Below are several entries. Transcribe exactly those lines that fall from the one with "v.getLsbD 0 = s.win.busy" through the one with "ErrCode.addr.value = 0x06", end lines included.

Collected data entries
----------------------------------------

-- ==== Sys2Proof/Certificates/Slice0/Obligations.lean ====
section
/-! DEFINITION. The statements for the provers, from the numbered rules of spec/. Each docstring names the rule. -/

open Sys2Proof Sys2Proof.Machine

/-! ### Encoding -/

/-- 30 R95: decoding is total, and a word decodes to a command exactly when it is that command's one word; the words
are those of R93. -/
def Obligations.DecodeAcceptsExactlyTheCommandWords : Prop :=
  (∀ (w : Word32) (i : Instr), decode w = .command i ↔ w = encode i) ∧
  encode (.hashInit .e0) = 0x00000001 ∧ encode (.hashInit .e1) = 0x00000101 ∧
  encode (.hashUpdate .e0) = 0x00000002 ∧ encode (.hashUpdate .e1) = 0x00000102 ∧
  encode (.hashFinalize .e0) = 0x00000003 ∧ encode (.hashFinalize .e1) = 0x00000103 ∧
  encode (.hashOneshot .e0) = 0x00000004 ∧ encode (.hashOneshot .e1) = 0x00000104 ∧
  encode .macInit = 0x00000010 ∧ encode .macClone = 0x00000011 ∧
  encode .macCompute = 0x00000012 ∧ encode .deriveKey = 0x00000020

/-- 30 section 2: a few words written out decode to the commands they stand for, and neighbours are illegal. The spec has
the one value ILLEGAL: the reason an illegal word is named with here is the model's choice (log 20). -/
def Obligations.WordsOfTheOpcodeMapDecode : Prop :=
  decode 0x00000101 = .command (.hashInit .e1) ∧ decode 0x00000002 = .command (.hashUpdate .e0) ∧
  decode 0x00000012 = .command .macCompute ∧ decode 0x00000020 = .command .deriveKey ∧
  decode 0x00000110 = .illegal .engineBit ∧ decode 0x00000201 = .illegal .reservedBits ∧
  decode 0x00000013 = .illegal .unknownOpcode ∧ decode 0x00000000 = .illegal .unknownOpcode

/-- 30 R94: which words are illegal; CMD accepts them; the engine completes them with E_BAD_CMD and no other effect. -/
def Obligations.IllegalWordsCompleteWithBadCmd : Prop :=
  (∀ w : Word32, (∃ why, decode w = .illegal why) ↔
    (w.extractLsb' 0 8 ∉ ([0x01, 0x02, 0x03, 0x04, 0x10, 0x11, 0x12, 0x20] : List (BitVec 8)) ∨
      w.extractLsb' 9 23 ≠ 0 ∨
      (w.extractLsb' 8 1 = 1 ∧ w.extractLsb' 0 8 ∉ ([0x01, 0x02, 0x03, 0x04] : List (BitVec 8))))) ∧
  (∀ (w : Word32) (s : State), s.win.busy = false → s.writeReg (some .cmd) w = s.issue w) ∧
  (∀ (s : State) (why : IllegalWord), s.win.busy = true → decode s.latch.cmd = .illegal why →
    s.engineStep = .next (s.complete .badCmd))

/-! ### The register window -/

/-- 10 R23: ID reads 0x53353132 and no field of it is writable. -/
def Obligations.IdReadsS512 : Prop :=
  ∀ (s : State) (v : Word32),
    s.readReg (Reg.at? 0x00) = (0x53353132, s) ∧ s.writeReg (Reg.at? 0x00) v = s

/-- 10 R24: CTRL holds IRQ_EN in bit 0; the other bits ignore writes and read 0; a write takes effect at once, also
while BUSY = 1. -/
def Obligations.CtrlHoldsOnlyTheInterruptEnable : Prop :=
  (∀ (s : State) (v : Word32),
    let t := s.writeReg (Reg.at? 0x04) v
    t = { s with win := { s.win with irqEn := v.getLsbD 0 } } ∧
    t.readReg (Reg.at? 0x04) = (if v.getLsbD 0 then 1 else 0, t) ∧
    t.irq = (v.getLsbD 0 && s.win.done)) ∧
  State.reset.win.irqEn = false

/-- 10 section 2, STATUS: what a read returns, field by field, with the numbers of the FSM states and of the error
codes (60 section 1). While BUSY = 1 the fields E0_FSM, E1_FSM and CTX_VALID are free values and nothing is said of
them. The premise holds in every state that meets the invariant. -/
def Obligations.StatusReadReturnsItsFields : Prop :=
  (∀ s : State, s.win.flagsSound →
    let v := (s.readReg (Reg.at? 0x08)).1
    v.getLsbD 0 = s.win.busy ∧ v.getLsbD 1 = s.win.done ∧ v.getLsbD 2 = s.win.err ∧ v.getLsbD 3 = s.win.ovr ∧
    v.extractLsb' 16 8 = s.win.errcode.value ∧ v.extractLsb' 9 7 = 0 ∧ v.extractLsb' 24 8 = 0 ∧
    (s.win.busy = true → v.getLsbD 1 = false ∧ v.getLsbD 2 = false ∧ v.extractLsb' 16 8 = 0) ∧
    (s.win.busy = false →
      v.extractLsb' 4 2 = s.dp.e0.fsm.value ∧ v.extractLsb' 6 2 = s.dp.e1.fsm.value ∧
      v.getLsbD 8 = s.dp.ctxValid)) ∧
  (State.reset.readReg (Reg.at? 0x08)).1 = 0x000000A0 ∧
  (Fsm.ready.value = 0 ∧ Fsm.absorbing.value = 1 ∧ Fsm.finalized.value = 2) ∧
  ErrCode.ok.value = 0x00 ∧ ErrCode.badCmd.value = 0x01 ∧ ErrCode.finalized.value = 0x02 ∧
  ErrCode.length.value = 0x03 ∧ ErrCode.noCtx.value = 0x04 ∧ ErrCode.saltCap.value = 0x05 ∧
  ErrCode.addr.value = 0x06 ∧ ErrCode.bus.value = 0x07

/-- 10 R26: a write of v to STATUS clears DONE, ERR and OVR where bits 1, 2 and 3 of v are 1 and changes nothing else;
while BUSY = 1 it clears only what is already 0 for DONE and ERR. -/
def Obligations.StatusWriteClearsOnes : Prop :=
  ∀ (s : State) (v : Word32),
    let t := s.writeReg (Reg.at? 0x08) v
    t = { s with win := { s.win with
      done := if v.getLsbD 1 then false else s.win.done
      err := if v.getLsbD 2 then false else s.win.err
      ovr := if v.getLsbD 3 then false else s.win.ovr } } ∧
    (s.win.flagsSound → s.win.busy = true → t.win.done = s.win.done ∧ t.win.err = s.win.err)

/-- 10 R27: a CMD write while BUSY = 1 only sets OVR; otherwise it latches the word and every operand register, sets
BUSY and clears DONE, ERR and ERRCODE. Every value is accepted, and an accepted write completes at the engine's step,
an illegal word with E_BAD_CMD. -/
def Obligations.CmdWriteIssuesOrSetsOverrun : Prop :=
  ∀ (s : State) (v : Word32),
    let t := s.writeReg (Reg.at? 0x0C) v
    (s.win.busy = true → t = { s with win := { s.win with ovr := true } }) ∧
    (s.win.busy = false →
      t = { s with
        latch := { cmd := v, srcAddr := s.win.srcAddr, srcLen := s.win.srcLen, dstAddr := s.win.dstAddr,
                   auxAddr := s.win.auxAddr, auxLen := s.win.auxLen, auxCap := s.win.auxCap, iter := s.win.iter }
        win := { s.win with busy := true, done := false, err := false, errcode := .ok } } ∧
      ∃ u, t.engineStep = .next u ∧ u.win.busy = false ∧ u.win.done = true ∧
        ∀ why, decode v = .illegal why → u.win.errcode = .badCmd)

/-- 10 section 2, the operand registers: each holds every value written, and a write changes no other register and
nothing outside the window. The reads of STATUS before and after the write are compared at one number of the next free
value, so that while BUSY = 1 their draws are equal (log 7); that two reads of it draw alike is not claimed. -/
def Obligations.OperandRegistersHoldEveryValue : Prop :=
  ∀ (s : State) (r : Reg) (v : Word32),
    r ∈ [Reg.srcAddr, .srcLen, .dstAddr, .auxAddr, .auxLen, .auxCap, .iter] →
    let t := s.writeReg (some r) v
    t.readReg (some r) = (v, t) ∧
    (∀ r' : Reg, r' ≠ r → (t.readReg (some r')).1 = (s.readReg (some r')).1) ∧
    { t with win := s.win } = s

----------------------------------------

» **Solution to the exercise**:
    v.getLsbD 0 = s.win.busy ∧ v.getLsbD 1 = s.win.done ∧ v.getLsbD 2 = s.win.err ∧ v.getLsbD 3 = s.win.ovr ∧
    v.extractLsb' 16 8 = s.win.errcode.value ∧ v.extractLsb' 9 7 = 0 ∧ v.extractLsb' 24 8 = 0 ∧
    (s.win.busy = true → v.getLsbD 1 = false ∧ v.getLsbD 2 = false ∧ v.extractLsb' 16 8 = 0) ∧
    (s.win.busy = false →
      v.extractLsb' 4 2 = s.dp.e0.fsm.value ∧ v.extractLsb' 6 2 = s.dp.e1.fsm.value ∧
      v.getLsbD 8 = s.dp.ctxValid)) ∧
  (State.reset.readReg (Reg.at? 0x08)).1 = 0x000000A0 ∧
  (Fsm.ready.value = 0 ∧ Fsm.absorbing.value = 1 ∧ Fsm.finalized.value = 2) ∧
  ErrCode.ok.value = 0x00 ∧ ErrCode.badCmd.value = 0x01 ∧ ErrCode.finalized.value = 0x02 ∧
  ErrCode.length.value = 0x03 ∧ ErrCode.noCtx.value = 0x04 ∧ ErrCode.saltCap.value = 0x05 ∧
  ErrCode.addr.value = 0x06 ∧ ErrCode.bus.value = 0x07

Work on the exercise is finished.